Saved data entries
----

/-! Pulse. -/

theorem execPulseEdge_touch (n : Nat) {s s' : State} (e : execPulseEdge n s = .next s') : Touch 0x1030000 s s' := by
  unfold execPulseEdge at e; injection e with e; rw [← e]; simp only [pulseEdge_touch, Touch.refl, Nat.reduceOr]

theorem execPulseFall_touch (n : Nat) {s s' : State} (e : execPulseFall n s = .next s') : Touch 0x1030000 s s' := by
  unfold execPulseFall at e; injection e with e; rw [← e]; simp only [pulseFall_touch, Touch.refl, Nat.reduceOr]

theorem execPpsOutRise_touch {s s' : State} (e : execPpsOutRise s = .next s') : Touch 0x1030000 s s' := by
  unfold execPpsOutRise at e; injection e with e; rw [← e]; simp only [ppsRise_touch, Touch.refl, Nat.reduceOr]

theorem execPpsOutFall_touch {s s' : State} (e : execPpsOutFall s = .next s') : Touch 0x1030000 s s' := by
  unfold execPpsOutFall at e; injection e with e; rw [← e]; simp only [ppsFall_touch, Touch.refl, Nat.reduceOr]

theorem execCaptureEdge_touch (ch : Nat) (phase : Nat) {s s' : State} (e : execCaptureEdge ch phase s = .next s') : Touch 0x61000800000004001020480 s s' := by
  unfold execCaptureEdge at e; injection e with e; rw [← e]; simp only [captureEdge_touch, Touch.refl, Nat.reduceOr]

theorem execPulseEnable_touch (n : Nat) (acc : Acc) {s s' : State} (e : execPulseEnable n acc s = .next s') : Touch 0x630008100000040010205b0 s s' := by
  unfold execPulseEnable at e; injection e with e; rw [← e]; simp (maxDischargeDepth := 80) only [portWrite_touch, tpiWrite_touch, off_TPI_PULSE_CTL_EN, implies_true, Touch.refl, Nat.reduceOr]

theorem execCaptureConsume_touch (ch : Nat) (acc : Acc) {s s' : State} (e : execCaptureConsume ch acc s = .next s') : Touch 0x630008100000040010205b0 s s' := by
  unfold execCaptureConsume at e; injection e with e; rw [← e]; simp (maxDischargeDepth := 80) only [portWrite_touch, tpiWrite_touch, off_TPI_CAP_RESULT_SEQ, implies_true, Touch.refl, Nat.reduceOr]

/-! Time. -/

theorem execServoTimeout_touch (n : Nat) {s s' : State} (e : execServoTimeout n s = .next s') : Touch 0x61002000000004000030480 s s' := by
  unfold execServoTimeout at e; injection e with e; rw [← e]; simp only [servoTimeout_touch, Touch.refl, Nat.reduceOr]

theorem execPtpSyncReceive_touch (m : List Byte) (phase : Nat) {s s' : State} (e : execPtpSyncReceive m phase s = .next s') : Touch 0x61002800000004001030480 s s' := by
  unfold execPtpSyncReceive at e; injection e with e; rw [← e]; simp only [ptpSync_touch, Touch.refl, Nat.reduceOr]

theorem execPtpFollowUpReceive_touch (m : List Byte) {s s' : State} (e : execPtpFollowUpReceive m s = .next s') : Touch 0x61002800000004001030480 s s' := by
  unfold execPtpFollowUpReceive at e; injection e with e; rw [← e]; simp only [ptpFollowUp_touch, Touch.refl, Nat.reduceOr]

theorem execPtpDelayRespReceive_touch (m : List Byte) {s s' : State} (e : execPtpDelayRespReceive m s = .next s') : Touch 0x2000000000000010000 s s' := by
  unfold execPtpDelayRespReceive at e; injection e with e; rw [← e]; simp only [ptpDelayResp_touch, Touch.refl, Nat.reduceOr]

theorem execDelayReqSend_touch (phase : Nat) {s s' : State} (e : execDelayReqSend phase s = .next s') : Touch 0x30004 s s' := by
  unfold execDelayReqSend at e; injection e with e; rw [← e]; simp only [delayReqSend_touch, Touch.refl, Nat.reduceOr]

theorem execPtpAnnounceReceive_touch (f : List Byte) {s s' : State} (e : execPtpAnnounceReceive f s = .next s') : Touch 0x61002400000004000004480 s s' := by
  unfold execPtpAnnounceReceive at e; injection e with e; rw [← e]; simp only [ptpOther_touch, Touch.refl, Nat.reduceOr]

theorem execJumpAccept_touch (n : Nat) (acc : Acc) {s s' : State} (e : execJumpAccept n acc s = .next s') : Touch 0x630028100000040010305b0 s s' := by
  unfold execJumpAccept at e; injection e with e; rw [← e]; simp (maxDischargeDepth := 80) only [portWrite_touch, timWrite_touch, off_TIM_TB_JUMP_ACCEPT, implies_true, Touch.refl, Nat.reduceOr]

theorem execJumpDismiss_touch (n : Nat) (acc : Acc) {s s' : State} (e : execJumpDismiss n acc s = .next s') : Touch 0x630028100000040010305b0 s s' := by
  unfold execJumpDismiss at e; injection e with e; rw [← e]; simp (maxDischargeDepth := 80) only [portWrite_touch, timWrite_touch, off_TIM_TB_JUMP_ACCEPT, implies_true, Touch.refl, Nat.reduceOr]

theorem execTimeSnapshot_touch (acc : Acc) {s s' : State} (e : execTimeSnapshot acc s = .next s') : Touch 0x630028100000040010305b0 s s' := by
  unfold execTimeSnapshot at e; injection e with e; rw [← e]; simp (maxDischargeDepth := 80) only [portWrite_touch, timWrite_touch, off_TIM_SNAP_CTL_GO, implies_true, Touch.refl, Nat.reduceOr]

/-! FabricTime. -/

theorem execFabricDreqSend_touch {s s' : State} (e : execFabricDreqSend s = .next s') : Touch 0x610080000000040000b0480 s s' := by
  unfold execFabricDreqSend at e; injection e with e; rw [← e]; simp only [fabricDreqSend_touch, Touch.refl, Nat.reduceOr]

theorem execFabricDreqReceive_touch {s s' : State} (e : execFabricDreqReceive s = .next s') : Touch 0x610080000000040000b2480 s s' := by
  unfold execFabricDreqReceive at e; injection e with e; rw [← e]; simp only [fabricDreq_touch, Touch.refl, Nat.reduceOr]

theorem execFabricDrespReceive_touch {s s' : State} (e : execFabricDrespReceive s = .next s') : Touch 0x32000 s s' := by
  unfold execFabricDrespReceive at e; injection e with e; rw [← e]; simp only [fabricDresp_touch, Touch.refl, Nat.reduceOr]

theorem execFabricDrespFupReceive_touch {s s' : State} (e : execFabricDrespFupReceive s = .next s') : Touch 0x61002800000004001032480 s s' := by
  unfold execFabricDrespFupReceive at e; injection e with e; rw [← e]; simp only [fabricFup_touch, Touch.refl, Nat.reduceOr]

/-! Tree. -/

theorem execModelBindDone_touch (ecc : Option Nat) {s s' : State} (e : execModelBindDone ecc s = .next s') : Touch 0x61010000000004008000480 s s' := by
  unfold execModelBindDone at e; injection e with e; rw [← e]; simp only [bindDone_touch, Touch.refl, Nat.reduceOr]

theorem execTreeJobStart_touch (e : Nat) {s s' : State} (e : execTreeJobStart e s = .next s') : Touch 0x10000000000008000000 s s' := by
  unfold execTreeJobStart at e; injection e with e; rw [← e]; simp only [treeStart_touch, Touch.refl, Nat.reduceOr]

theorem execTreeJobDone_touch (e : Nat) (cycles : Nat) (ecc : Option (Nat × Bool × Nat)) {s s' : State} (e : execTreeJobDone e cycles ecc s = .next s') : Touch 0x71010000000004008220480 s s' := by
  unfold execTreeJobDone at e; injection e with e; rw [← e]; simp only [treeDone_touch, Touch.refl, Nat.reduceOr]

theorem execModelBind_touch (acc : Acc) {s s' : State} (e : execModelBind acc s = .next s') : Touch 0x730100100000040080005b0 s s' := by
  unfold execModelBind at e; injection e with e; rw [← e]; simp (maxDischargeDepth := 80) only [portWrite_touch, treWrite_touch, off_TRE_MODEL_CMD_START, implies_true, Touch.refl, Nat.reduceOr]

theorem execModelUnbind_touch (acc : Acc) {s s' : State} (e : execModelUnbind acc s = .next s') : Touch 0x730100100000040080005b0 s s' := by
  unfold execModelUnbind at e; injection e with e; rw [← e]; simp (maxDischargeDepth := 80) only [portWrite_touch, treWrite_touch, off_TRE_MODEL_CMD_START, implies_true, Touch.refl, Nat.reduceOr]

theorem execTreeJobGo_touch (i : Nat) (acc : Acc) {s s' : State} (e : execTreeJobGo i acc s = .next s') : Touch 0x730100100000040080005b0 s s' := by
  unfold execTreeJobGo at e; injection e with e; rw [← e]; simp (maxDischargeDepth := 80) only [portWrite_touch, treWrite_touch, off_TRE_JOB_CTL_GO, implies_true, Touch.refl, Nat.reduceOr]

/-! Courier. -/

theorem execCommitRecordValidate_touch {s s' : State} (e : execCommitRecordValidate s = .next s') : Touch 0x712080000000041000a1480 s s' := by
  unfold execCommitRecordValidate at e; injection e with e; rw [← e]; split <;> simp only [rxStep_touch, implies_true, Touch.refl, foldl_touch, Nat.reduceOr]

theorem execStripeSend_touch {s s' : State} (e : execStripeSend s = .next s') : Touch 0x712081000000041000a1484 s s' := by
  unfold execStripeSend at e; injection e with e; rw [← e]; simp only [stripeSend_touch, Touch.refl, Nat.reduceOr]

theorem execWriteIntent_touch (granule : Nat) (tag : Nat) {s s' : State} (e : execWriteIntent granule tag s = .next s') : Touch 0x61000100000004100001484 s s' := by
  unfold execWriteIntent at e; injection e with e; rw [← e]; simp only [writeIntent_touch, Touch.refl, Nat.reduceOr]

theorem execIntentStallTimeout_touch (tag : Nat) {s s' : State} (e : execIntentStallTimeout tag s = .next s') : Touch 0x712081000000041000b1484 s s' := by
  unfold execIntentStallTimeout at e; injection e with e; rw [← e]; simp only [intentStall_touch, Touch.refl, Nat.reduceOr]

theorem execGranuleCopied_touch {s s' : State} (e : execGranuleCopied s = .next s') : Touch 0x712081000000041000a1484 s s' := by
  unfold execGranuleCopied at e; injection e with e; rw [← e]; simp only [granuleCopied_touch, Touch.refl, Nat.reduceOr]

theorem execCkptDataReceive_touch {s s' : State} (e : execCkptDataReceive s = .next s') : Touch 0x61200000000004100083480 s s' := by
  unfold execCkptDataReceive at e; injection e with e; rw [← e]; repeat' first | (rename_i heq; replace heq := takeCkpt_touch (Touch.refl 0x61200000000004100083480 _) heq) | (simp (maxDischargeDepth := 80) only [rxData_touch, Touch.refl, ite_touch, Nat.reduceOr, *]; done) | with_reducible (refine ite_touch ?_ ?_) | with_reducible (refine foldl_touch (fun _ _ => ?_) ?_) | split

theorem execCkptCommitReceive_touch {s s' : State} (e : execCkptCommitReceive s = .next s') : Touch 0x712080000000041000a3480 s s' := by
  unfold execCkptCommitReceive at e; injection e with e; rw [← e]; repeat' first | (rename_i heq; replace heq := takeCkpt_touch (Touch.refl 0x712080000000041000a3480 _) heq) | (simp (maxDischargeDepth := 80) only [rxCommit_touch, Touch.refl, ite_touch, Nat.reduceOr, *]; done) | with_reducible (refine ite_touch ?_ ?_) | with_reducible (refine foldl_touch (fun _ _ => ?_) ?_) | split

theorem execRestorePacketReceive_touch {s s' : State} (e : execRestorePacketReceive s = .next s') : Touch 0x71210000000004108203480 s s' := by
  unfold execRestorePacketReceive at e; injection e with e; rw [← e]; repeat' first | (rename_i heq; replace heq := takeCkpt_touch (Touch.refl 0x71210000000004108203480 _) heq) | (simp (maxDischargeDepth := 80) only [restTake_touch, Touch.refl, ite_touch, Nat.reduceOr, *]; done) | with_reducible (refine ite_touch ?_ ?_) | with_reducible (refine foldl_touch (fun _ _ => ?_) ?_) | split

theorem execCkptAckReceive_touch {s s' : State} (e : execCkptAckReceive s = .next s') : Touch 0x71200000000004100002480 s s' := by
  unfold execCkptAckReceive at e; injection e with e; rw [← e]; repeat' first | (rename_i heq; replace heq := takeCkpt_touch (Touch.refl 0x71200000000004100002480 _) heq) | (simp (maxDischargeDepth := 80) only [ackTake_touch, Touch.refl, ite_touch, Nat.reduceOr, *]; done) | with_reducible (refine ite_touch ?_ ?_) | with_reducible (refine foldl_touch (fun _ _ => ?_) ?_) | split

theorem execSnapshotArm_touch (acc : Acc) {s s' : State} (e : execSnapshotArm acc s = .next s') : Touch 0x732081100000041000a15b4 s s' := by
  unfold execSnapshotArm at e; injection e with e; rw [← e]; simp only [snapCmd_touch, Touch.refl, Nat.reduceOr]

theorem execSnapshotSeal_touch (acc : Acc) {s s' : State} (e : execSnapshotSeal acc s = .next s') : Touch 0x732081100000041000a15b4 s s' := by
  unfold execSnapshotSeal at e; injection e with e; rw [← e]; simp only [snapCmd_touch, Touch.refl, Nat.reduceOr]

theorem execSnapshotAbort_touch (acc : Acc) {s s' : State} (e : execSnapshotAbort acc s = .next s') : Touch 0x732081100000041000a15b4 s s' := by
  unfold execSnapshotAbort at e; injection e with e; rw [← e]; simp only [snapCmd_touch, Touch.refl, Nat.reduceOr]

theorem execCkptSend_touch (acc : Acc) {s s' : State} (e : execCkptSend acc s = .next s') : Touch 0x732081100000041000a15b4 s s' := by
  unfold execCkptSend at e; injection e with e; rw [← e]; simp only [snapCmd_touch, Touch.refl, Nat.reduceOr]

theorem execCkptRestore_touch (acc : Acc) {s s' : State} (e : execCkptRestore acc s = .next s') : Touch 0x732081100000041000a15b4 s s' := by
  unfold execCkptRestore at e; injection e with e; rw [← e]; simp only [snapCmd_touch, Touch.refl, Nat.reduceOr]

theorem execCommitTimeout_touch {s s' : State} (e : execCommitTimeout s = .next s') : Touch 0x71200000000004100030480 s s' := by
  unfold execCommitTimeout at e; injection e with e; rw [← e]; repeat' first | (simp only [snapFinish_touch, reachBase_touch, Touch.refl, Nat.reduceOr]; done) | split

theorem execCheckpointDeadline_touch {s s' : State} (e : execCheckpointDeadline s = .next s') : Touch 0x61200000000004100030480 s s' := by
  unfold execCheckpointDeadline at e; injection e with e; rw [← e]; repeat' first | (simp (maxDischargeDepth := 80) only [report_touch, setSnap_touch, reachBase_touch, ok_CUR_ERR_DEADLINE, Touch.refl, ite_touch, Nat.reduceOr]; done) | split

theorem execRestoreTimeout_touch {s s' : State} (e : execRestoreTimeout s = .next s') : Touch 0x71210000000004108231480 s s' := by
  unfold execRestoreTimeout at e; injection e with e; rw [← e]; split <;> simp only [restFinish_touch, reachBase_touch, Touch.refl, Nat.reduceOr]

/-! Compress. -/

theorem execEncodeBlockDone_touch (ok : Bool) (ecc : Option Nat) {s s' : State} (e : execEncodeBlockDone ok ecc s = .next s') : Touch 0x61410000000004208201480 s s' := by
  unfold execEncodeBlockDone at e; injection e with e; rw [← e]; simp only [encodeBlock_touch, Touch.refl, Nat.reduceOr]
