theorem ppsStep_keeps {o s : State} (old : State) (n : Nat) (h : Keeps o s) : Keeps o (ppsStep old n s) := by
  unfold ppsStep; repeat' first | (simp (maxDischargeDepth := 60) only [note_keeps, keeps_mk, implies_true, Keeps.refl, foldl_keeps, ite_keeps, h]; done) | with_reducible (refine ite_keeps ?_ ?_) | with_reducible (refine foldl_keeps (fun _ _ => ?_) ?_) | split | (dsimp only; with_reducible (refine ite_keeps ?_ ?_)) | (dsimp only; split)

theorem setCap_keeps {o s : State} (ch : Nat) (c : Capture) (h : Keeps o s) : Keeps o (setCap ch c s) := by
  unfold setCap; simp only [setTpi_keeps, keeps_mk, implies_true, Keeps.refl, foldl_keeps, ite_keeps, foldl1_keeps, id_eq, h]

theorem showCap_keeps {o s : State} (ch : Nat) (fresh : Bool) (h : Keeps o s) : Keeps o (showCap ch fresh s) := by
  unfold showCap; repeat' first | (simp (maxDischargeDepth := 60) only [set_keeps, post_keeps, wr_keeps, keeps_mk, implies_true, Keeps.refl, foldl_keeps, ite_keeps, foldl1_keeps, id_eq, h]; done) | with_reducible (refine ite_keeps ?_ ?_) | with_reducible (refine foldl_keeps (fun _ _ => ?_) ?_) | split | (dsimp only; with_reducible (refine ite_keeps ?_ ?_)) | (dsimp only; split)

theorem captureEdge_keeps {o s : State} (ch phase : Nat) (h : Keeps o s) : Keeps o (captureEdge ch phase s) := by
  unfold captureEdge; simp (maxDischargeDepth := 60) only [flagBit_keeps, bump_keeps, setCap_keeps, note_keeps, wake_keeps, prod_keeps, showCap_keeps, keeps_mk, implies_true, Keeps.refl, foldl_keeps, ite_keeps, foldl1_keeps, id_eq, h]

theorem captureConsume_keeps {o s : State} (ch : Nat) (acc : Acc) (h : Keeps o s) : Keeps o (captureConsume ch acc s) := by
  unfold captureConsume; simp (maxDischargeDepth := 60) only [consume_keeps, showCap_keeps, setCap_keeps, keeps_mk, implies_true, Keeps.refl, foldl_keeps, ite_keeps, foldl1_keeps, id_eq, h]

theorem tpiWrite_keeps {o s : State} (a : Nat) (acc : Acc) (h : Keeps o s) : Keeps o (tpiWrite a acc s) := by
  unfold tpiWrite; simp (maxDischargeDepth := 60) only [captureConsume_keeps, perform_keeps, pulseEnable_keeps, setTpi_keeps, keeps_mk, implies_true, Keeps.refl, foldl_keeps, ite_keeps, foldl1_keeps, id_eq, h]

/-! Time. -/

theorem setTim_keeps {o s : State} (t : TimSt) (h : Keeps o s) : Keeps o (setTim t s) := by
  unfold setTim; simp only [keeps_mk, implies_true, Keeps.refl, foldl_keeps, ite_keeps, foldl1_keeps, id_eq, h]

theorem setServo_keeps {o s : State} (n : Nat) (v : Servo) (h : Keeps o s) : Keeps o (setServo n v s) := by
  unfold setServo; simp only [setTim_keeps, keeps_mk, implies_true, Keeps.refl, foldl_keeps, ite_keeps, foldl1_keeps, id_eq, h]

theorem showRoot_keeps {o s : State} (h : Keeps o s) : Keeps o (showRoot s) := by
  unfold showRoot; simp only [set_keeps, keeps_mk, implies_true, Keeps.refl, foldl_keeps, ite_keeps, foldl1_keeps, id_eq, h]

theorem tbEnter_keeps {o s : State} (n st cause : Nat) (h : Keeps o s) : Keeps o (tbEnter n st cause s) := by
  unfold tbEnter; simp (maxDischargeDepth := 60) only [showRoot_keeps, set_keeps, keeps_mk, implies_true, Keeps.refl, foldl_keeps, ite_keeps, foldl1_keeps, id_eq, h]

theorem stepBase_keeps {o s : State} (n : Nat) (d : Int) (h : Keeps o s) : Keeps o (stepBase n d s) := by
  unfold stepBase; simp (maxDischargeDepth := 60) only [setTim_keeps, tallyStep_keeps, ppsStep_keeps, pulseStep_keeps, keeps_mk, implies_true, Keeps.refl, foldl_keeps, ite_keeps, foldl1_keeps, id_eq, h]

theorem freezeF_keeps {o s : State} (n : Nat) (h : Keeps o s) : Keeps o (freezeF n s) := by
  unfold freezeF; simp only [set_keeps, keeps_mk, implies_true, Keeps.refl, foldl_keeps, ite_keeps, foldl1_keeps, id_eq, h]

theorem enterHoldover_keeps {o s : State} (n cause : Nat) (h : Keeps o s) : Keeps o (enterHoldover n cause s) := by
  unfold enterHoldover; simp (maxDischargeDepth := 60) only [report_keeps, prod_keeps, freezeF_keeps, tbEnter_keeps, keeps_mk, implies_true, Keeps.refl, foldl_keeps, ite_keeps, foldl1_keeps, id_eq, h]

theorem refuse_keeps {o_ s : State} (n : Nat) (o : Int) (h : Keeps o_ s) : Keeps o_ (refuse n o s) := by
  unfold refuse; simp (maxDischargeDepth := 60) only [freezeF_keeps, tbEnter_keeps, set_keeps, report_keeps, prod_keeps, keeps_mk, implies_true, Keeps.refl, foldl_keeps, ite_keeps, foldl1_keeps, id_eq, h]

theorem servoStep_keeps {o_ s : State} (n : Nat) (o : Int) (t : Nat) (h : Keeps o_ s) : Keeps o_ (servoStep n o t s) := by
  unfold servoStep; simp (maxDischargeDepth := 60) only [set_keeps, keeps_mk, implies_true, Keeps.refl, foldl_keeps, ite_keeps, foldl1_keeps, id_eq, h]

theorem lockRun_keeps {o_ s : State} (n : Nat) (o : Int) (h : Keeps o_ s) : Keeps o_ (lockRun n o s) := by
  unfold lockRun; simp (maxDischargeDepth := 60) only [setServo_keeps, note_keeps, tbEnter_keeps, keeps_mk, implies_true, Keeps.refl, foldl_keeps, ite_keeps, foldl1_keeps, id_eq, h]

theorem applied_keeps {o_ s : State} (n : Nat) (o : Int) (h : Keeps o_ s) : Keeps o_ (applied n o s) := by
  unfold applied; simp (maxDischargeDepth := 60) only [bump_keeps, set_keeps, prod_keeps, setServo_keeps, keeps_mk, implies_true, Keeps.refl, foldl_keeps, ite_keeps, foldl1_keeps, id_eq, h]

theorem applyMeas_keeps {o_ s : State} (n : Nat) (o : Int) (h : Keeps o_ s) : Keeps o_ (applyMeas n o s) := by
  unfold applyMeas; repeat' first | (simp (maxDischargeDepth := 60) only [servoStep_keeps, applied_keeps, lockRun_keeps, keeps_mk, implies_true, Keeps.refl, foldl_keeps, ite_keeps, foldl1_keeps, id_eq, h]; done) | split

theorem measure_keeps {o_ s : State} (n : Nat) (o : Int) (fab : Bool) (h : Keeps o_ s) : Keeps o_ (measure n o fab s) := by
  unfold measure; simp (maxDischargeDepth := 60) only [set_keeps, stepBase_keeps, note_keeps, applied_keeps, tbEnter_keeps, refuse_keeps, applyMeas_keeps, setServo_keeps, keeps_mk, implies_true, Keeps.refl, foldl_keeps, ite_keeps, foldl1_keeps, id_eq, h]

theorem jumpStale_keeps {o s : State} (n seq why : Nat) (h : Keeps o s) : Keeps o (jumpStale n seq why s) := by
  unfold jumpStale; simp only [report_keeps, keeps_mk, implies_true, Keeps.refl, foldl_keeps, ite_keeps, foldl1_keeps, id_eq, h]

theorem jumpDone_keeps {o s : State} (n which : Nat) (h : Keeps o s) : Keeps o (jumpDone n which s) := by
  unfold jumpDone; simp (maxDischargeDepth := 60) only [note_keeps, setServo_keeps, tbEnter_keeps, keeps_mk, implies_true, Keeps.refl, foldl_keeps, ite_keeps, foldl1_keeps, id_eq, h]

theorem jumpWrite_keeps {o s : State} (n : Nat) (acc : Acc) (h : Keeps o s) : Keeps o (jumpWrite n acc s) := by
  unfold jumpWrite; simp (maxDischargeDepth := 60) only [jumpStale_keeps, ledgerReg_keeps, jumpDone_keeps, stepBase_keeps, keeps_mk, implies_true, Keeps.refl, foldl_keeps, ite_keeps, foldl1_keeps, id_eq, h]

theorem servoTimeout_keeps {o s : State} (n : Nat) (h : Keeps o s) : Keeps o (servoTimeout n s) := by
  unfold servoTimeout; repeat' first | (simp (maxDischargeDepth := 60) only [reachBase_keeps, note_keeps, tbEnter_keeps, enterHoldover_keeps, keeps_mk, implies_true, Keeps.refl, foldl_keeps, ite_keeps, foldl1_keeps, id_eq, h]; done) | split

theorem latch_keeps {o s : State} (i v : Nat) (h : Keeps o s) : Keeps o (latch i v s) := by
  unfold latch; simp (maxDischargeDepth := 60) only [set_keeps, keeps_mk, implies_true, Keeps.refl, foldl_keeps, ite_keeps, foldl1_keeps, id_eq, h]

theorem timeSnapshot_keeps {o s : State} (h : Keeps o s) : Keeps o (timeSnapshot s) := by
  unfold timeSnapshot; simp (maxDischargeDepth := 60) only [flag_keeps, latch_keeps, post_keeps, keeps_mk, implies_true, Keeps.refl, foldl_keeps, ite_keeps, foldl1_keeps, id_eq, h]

----

:: The problem ::
Only one stretch of the entries above is wanted: the lines from the one containing "unfold execSnapshotSeal at" through the one containing "0x71210000000004108231480 s s' := by". Please reproduce it exactly.

:: The answer ::
  unfold execSnapshotSeal at e; injection e with e; rw [← e]; simp only [snapCmd_touch, Touch.refl, Nat.reduceOr]

theorem execSnapshotAbort_touch (acc : Acc) {s s' : State} (e : execSnapshotAbort acc s = .next s') : Touch 0x732081100000041000a15b4 s s' := by
  unfold execSnapshotAbort at e; injection e with e; rw [← e]; simp only [snapCmd_touch, Touch.refl, Nat.reduceOr]

theorem execCkptSend_touch (acc : Acc) {s s' : State} (e : execCkptSend acc s = .next s') : Touch 0x732081100000041000a15b4 s s' := by
  unfold execCkptSend at e; injection e with e; rw [← e]; simp only [snapCmd_touch, Touch.refl, Nat.reduceOr]

theorem execCkptRestore_touch (acc : Acc) {s s' : State} (e : execCkptRestore acc s = .next s') : Touch 0x732081100000041000a15b4 s s' := by
  unfold execCkptRestore at e; injection e with e; rw [← e]; simp only [snapCmd_touch, Touch.refl, Nat.reduceOr]

theorem execCommitTimeout_touch {s s' : State} (e : execCommitTimeout s = .next s') : Touch 0x71200000000004100030480 s s' := by
  unfold execCommitTimeout at e; injection e with e; rw [← e]; repeat' first | (simp only [snapFinish_touch, reachBase_touch, Touch.refl, Nat.reduceOr]; done) | split

theorem execCheckpointDeadline_touch {s s' : State} (e : execCheckpointDeadline s = .next s') : Touch 0x61200000000004100030480 s s' := by
  unfold execCheckpointDeadline at e; injection e with e; rw [← e]; repeat' first | (simp (maxDischargeDepth := 80) only [report_touch, setSnap_touch, reachBase_touch, ok_CUR_ERR_DEADLINE, Touch.refl, ite_touch, Nat.reduceOr]; done) | split

theorem execRestoreTimeout_touch {s s' : State} (e : execRestoreTimeout s = .next s') : Touch 0x71210000000004108231480 s s' := by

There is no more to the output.